La seconda osservazione è stata fatta in una recente intervista dell’ex Ministro Renato Balduzzi, attuale membro laico del Csm, che si dice dubbioso per il possibile maggior contenzioso che potrebbe nascere fra Stato e Regioni, con la nuova formulazione dell’art.117.

Un’intervista difficile da decifrare, come tutte quelle di alcuni esperti di diritto; non saprei dire nemmeno se orientata al SÌ o al NO.
Sostiene comunque Balduzzi che la legislazione concorrente è insita nella realtà delle cose. La sanità non può essere che di per sé oggetto di difficoltà interpretative per la sua complessità.
Quindi, presumo, per tale motivo meglio la legislazione concorrente o una legislazione cuscinetto, come suggerisce, fra le Leggi dello Stato e le Leggi Regionali.

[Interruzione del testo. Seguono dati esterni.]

/-- The instruction the primary table gives for an opcode is encoded with that opcode and the operand's bytes: the
prefix by the extended table, every other opcode by its own row. -/
theorem encode_primary_instr (op : Byte) (v : Word) :
    encode ((primary op).instr v) = op :: (primary op).operandBytes v := by
  obtain ⟨n⟩ := op
  fin_cases n
  -- goal 204 is the prefix 0xCB
  on_goal 204 => exact encode_extended (lo v)
  all_goals rfl

/-- An unresolved opcode is encoded as itself alone (R84). -/
theorem encode_unresolved {op : Byte} {i : Instr} (h : (op, i) ∈ Instr.unresolved) : encode i = [op] := by
  have hall : ∀ p ∈ Instr.unresolved, encode p.2 = [p.1] := by decide
  exact hall _ h

/-- An opcode that is not one of the eleven gives no unresolved instruction, whatever its operand (R234). -/
theorem primary_instr_resolved {op : Byte} (h : op ∉ Instr.unresolved.map Prod.fst) (v : Word) (o : Byte) :
    (o, (primary op).instr v) ∉ Instr.unresolved := by
  intro hm
  have he : op :: (primary op).operandBytes v = [o] := (encode_primary_instr op v).symm.trans (encode_unresolved hm)
  obtain ⟨rfl, -⟩ := List.cons.inj he
  exact h (List.mem_map_of_mem hm)

end Sys2Proof
end

section
/-! SUPPORT. Fetching (spec/20_memory.md R56, R57; spec/30_encoding.md R70): the opcode, then what its entry in the
primary table asks for. -/

namespace Sys2Proof.Machine

/-- The state after the opcode byte is fetched. -/
def State.afterOpcode (s : State) : State := { s.afterLoad s.pc with pc := s.pc + 1#16 }

/-- Fetching what follows an opcode, as its entry says. -/
def fetchOperand (e : Entry) (s : State) : Res Instr :=
  match e with
  | .alone i => .next (i, s)
  | .imm8 k => andThen (fetch8 s) fun v t => .next (k v, t)
  | .imm16 k => andThen (fetch16 s) fun v t => .next (k v, t)
  | .extended => andThen (fetch8 s) fun op2 t => .next (extended op2, t)

theorem fetchInstr_ok {s : State} {op : Byte} (h : s.load s.pc = .ok op) :
    fetchInstr s = fetchOperand (primary op) s.afterOpcode := by
  unfold fetchInstr
  rw [fetch8_ok h]
  rfl

theorem fetchInstr_fails {s : State} {info : MemInfo} (h : s.load s.pc = .error info) :
    fetchInstr s = .fault (.memoryAccessFailure info { s.afterLoad s.pc with faulted := true }) := by
  unfold fetchInstr
  rw [fetch8_fails h]
  rfl

/-- The entry of an opcode of two or more bytes asks for a byte, which may fail. -/
theorem fetchOperand_fails_first {op : Byte} {s : State} {info : MemInfo} (hn : 2 ≤ lengthFromFirst op)
    (h : s.load s.pc = .error info) : fetchOperand (primary op) s =
      .fault (.memoryAccessFailure info { s.afterLoad s.pc with faulted := true }) := by
  unfold lengthFromFirst at hn
  cases he : primary op with
  | alone i => simp [he] at hn
  | imm8 k | extended => rw [fetchOperand, fetch8_fails h, andThen_fault]
  | imm16 k => rw [fetchOperand, fetch16_fails_first h, andThen_fault]

/-- The entry of an opcode of three bytes asks for two, the second of which may fail. -/
theorem fetchOperand_fails_second {op l : Byte} {s : State} {info : MemInfo} (hn : lengthFromFirst op = 3)
    (hl : s.load s.pc = .ok l) (h : (s.afterLoad s.pc).load (s.pc + 1#16) = .error info) :
    fetchOperand (primary op) s = .fault (.memoryAccessFailure info
      { (s.afterLoad s.pc).afterLoad (s.pc + 1#16) with pc := s.pc + 1#16, faulted := true }) := by
  unfold lengthFromFirst at hn
  cases he : primary op with
  | alone i | imm8 k | extended => simp [he] at hn
  | imm16 k => rw [fetchOperand, fetch16_fails_second hl h, andThen_fault]

theorem step_of_not_faulted {s : State} (hf : s.faulted = false) : step s = andThen (fetchInstr s) exec :=
  if_neg (by simp [hf])

end Sys2Proof.Machine
end

section
/-! SUPPORT. On flat RAM (spec/20_memory.md R69) no access fails, so every operation completes. Each shared operation
once, then every instruction by its shape. -/

namespace Sys2Proof.Machine

/-- The operation answers a next state. -/
def Completes {β : Type} (r : Host.Outcome β Fault Refusal) : Prop := ∃ t, r = .next t

theorem Completes.andThen {α β : Type} {r : Res α} {v : α} {t : State} {k : α → State → Host.Outcome β Fault Refusal}
    (hr : r = .next (v, t)) (hk : Completes (k v t)) : Completes (andThen r k) := hr ▸ hk

theorem Completes.thenDo {β : Type} {r : Out} {t : State} {k : State → Host.Outcome β Fault Refusal}
    (hr : r = .next t) (hk : Completes (k t)) : Completes (thenDo r k) := hr ▸ hk

theorem completes_finish (n : Nat) (t : State) : Completes (finish n t) := ⟨_, rfl⟩

theorem jumpIf_completes (cc : Cond) (x : Word) (n k : Nat) (s : State) : Completes (jumpIf cc x n k s) := by
  unfold jumpIf
  split
  · exact completes_finish _ _
  · exact completes_finish _ _

@[simp] theorem State.afterOperand_regions (s : State) (x : Operand8) : (s.afterOperand x).regions = s.regions := by
  cases x <;> rfl

section
variable {s : State} (hs : s.regions = [])
include hs

theorem load_flat (x : Word) : ∃ v, s.load x = .ok v := ⟨_, (State.isRam_of_flat hs x).load⟩

theorem canWrite_flat (x : Word) (v : Byte) : s.canWrite x v := (State.isRam_of_flat hs x).canWrite v

theorem canPush_flat (v : Word) : s.canPush v :=
  State.canPush_of_isRam v (State.isRam_of_flat hs _) (State.isRam_of_flat hs _)

theorem popReads_flat : ∃ l g, s.popReads l g := by
  obtain ⟨l, hl⟩ := load_flat hs s.sp
  obtain ⟨g, hg⟩ := load_flat (s := s.afterLoad s.sp) hs (s.sp + 1#16)
  exact ⟨l, g, hl, hg⟩

theorem operandHolds_flat (x : Operand8) : ∃ v, OperandHolds x v s := by
  cases x with
  | reg r => exact ⟨_, rfl⟩
  | indHl => exact load_flat hs s.hl

theorem operandWritable_flat (x : Operand8) (v : Byte) : OperandWritable x v s := by
  cases x with
  | reg r => trivial
  | indHl => exact canWrite_flat hs s.hl v

theorem loadFrom_completes (dst : Reg8) (x : Word) (n : Nat) : Completes (loadFrom dst x n s) := by
  obtain ⟨v, h⟩ := load_flat hs x
  exact ⟨_, loadFrom_ok dst n h⟩

theorem storeTo_completes (x : Word) (v : Byte) (n : Nat) : Completes (storeTo x v n s) :=
  ⟨_, storeTo_ok n (canWrite_flat hs x v)⟩

theorem loadFromHlThen_completes (next : Word) : Completes (loadFromHlThen next s) := by
  obtain ⟨v, h⟩ := load_flat hs s.hl
  exact .andThen (memRead_ok h) (completes_finish _ _)

theorem storeToHlThen_completes (next : Word) : Completes (storeToHlThen next s) :=
  .thenDo (memWrite_ok (canWrite_flat hs _ _)) (completes_finish _ _)

theorem storeSp_completes (x : Word) : Completes (storeSp x s) :=
  .thenDo (memWrite_ok (canWrite_flat hs x _))
    (.thenDo (memWrite_ok (canWrite_flat (s := s.afterStore x _) hs _ _)) (completes_finish _ _))

theorem pushPair_completes (p : StackPair) : Completes (pushPair p s) :=
  .thenDo (push16_ok (canPush_flat hs _)) (completes_finish _ _)

theorem popPair_completes (p : StackPair) : Completes (popPair p s) := by
  obtain ⟨l, g, h⟩ := popReads_flat hs
  exact .andThen (pop16_ok h) (completes_finish _ _)

theorem aluOperand_completes (op : AluOp) (x : Operand8) : Completes (aluOperand op x s) := by
  obtain ⟨v, h⟩ := operandHolds_flat hs x
  exact .andThen (readR8_of_holds h) (completes_finish _ _)

theorem testBit_completes (b : Nat) (x : Operand8) : Completes (testBit b x s) := by
  obtain ⟨v, h⟩ := operandHolds_flat hs x
  exact .andThen (readR8_of_holds h) (completes_finish _ _)

theorem modifyWithFlags_completes (x : Operand8) (f : State → Byte → Result8) (n : Nat) :
    Completes (modifyWithFlags x f n s) := by
  obtain ⟨v, h⟩ := operandHolds_flat hs x
  exact ⟨_, modifyWithFlags_ok h (operandWritable_flat (by simp [hs]) x _)⟩

theorem modifyPlain_completes (x : Operand8) (f : Byte → Byte) (n : Nat) : Completes (modifyPlain x f n s) := by
  obtain ⟨v, h⟩ := operandHolds_flat hs x
  exact ⟨_, modifyPlain_ok h (operandWritable_flat (by simp [hs]) x _)⟩

theorem callTo_completes (x : Word) (n : Nat) : Completes (callTo x n s) :=
  .thenDo (push16_ok (canPush_flat hs _)) (completes_finish _ _)

theorem callIf_completes (cc : Cond) (x : Word) : Completes (callIf cc x s) := by
  unfold callIf
  split
  · exact callTo_completes hs _ _
  · exact completes_finish _ _

theorem returnFrom_completes (n : Nat) : Completes (returnFrom n s) := by
  obtain ⟨l, g, h⟩ := popReads_flat hs
  exact .andThen (pop16_ok h) (completes_finish _ _)

theorem returnIf_completes (cc : Cond) : Completes (returnIf cc s) := by
  unfold returnIf
  split
  · exact returnFrom_completes hs _
  · exact completes_finish _ _

theorem returnEnabling_completes : Completes (returnEnabling s) := by
  obtain ⟨l, g, h⟩ := popReads_flat hs
  exact .andThen (pop16_ok h) (completes_finish _ _)

theorem extendedOperation_completes (op : Byte) : Completes (extendedOperation op s) := by
  unfold extendedOperation
  dsimp only
  split
  · exact modifyWithFlags_completes hs _ _ _
  · exact testBit_completes hs _ _
  · exact modifyPlain_completes hs _ _ _
  · exact modifyPlain_completes hs _ _ _

theorem execPrefixCb_completes : Completes (execPrefixCb s) := by
  obtain ⟨op, h⟩ := load_flat hs s.pc
  exact .andThen (fetch8_ok h) (extendedOperation_completes (s := { s.afterLoad s.pc with pc := s.pc + 1#16 }) hs op)

/-- On flat RAM every instruction but the eleven unresolved opcodes completes. -/
theorem exec_completes {i : Instr} (hi : ∀ op, (op, i) ∉ Instr.unresolved) : Completes (exec i s) := by
  cases i.shape with
  | unresolved op i hm => exact absurd hm (hi op)
  | ldRegReg dst src => exact exec_ldRegReg dst src s ▸ completes_finish _ _
  | ldRegImm dst v => exact exec_ldRegImm dst v s ▸ completes_finish _ _
  | ldRegIndHl dst => exact exec_ldRegIndHl dst s ▸ loadFrom_completes hs _ _ _
  | ldIndHlReg src => exact exec_ldIndHlReg src s ▸ storeTo_completes hs _ _ _
  | ldReg16Imm rr v => exact exec_ldReg16Imm rr v s ▸ completes_finish _ _
  | push p => exact exec_push p s ▸ pushPair_completes hs p
  | pop p => exact exec_pop p s ▸ popPair_completes hs p
  | alu op x => exact exec_alu op x s ▸ aluOperand_completes hs op x
  | aluImm op v => exact exec_aluImm op v s ▸ completes_finish _ _
  | inc8 x => exact exec_inc8 x s ▸ modifyWithFlags_completes hs x _ _
  | dec8 x => exact exec_dec8 x s ▸ modifyWithFlags_completes hs x _ _
  | incReg16 rr => exact exec_incReg16 rr s ▸ completes_finish _ _
  | decReg16 rr => exact exec_decReg16 rr s ▸ completes_finish _ _
  | addHl rr => exact exec_addHl rr s ▸ completes_finish _ _
  | rot op x => exact exec_rot op x s ▸ modifyWithFlags_completes hs x _ _
  | bit n x => exact exec_bit n x s ▸ testBit_completes hs _ x
  | res n x => exact exec_res n x s ▸ modifyPlain_completes hs x _ _
  | set n x => exact exec_set n x s ▸ modifyPlain_completes hs x _ _
  | jpCond cc x => exact exec_jpCond cc x s ▸ jumpIf_completes _ _ _ _ _
  | jrCond cc e => exact exec_jrCond cc e s ▸ jumpIf_completes _ _ _ _ _
  | callCond cc x => exact exec_callCond cc x s ▸ callIf_completes hs cc x
  | retCond cc => exact exec_retCond cc s ▸ returnIf_completes hs cc
  | rst y => exact exec_rst y s ▸ callTo_completes hs _ _
  | ldIndBcA | ldIndDeA | ldIndHlD8 | ldhIndA8A | ldhIndCA | ldIndA16A => exact storeTo_completes hs _ _ _
  | ldAIndBc | ldAIndDe | ldhAIndA8 | ldhAIndC | ldAIndA16 => exact loadFrom_completes hs _ _ _
  | ldIndHlIncA | ldIndHlDecA => exact storeToHlThen_completes hs _
  | ldAIndHlInc | ldAIndHlDec => exact loadFromHlThen_completes hs _
  | ldIndA16Sp => exact storeSp_completes hs _
  | ret => exact returnFrom_completes hs _
  | reti => exact returnEnabling_completes hs
  | callA16 => exact callTo_completes hs _ _
  | prefixCb => exact execPrefixCb_completes hs
  | nop | stop | halt | di | ei | jrE8 | jpA16 | jpHl | rlca | rrca | rla | rra | daa | cpl | scf | ccf | addSpE8
  | ldHlSpE8 | ldSpHl => exact completes_finish _ _

/-- On flat RAM the operand of any entry is fetched, and the entry's instruction with it. -/
theorem fetchOperand_flat (e : Entry) : ∃ v t, fetchOperand e s = .next (e.instr v, t) ∧ t.regions = [] := by
  obtain ⟨l, hl⟩ := load_flat hs s.pc
  obtain ⟨g, hg⟩ := load_flat (s := s.afterLoad s.pc) hs (s.pc + 1#16)
  cases e with
  | alone i => exact ⟨0#16, s, rfl, hs⟩
  | imm8 k | extended =>
    refine ⟨join 0#8 l, s.afterOpcode, ?_, hs⟩
    rw [fetchOperand, fetch8_ok hl, andThen_next, Entry.instr, lo_join, State.afterOpcode]
  | imm16 k =>
    refine ⟨join g l, { (s.afterLoad s.pc).afterLoad (s.pc + 1#16) with pc := s.pc + 2#16 }, ?_, hs⟩
    rw [fetchOperand, fetch16_ok hl hg, andThen_next, Entry.instr]

end

end Sys2Proof.Machine
end

section
/-! The obligations of spec/20_memory.md. -/

namespace Sys2Proof.Machine

/-- Settles O9: a completed step is ordinary, but for what its fetch moves and the bits shown to the shell, none of
which is memory. -/
theorem stepKeepsMemoryCanonical : Obligations.StepKeepsMemoryCanonical := by
  intro s t hs h
  obtain ⟨p, u, im, ha, st, ho⟩ := step_ordinary_upToBits h
  exact ho.mem hs

/-- Settles O19: the fetch gives a resolved instruction, and on flat RAM it completes. -/
theorem everyResolvedOpcodeCompletesOnFlatMemory : Obligations.EveryResolvedOpcodeCompletesOnFlatMemory := by
  intro s op hs hf hop hne
  obtain ⟨v, t, hfetch, ht⟩ := fetchOperand_flat (s := s.afterOpcode) hs (primary op)
  obtain ⟨u, hu⟩ := exec_completes ht (primary_instr_resolved hne v)
  refine ⟨u, ?_⟩
  rw [step_of_not_faulted hf, fetchInstr_ok hop, hfetch]
  exact hu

A me pare un ragionamento poco lineare e molto complicato: a legge si aggiunge legge, in un delirio per gli stessi legulei.

Meglio una separazione degli ambiti come disegnato nel nuovo articolo 117. E un principio di unità del Paese per quanto si riferisce agli interessi generali.
Distinzione dei ruoli, collaborazione istituzionale sempre, valorizzazione delle Regioni virtuose, stimolo a quelle meno virtuose. Ma alla fine se ci sono dubbi riguardo l’interesse generale, prevale l’azione dello Stato.

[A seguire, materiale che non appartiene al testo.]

-- ==== Sys2Proof/Machine/State.lean ====
section
/-! DEFINITION. The state of the machine: one package (spec/01, 25), with every tile, and what its environment is
about to do. -/

namespace Sys2Proof.Machine

/-- Why a step stops with a fault. Every cause code of 06:R117 is a next state, so none of them stands here. -/
inductive Fault where
  /-- raised by step when the agenda, which lists events of the part, holds an instruction; safe -/
  | strayInstruction
  deriving DecidableEq, Repr

/-- Why a step has no meaning. -/
inductive Refusal where
  /-- raised by exec for an instruction that has no meaning yet; safe -/
  | notModelled (mnemonic : String)
  deriving DecidableEq, Repr

/-- The package. Instants are in sub-ticks since power-on (Ops.subTick of them make one tick of 01:R27); tiles are
keyed by physical number 34·cluster + place, clusters 4·die + PCLUS. `mcRes` is the cause with which the latest write
to a control word or FREQ was refused, 0 when it was not (01:R23, 25:R343); `drain` the dies whose routes are
about to switch (25:R347); `mapPend` the physical tile to which a MAPSET moves a logical tile that runs nothing yet
(25:R356); `latest` the number of the latest bind of each logical tile (12:R220); `routes` the links that lead to a package, `farMirs` the mirrors of other packages that are
bound to an out-slot here: logical tile, out-slot, package (25:R351). -/
structure State where
  now : Nat
  turn : Nat
  level : Bool
  agenda : List (Nat × Instr)
  timers : List (Nat × Instr)
  nextId : Nat
  freeCount : Nat
  skew : List Nat
  tiles : Table Tile
  clusterMap : List Nat
  l2p : Table Byte
  mapPend : Table Nat
  latest : Table Nat
  live : BitVec 4
  up : BitVec 4
  links : BitVec 16
  drain : BitVec 4
  routes : Table (BitVec 16)
  farMirs : List (Nat × Nat × BitVec 13)
  ctxs : List Ctx
  posts : List Post
  ops : List MemOp
  mem : Memory
  lineKeys : Table (Nat × Nat)
  badLines : List Nat
  keys : Table (Nat × Nat)
  cdtbase : Nat
  kennels : Table Kennel
  fwin : Memory
  hostBuf : List (Nat × Line)
  hostInval : List (Nat × Nat)
  hostReads : List (Nat × Option (List Byte))
  bar2 : Table (BitVec 16 × X)
  notifies : List X
  notifyDrop : X
  serving : Option Serving
  boot : Boot
  freq : Freq
  mcRes : BitVec 8
  occause : X
  boostEn : Bool
  temps : Table Nat
  pkg : BitVec 13
  mclog : List LogEntry
  aer : List LogEntry
  msix : List Nat
  events : List Nat
  deriving DecidableEq, Repr

/-- The package right after power-on: booting, no tile bound, time 0 (25:R353, 01:R22, R27; log entries 1, 4-8). -/
def State.reset : State :=
  { now := 0, turn := 0, level := false, agenda := [], timers := [], nextId := 1, freeCount := 0
    skew := List.replicate 16 0, tiles := [], clusterMap := List.range 16, l2p := [], mapPend := [], latest := [], live := 0xF, up := 0xF
    links := 0xFFFF, drain := 0, routes := [], farMirs := [], ctxs := [], posts := [], ops := [], mem := []
    lineKeys := [], badLines := [], keys := [], cdtbase := 0, kennels := [], fwin := [], hostBuf := [], hostInval := [], hostReads := [], bar2 := [], notifies := []
    notifyDrop := 0, serving := none
    boot := { stat := 0, flash := [], window := [], minSvn := 0, svn := 0, digest := List.replicate 32 0, attest := []
              astat := 0, nonce := List.replicate 32 0 }
    freq := { target := 425, current := 425, phase := 0, pending := 0, rail := Config.vmin 425, rampFrom := 0
              chg := 0, since := 0 }, mcRes := 0
    occause := 0, boostEn := false, temps := [], pkg := 0, mclog := [], aer := [], msix := [], events := [] }

end Sys2Proof.Machine
end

I dati dell’OCSE d’altronde fanno giustizia di qualsiasi ragionamento: 21 servizi sanitari nazionali come gli attuali non solo costano inutilmente, ma soprattutto non sono corretti per i cittadini e peggiorano la qualità assistenziale.
L’esempio dei farmaci oncologici innovativi, citato anche da Matteo Renzi, che sono a disposizione solo  a macchia di leopardo nelle diverse regioni, non è che uno dei tanti.

CONCLUDENDO

Anche per quanto riguarda la sanità, la Legge di Riforma Costituzionale introduce dei rinnovamenti significativi e adeguati alle nuove esigenze.
La nostra Costituzione, definita da qualcuno la più bella del Mondo, rimane intatta e bellissima nella Parte  Prima, quella dei principi della democrazia, su cui è sorta la Repubblica dopo il periodo buio del Fascismo.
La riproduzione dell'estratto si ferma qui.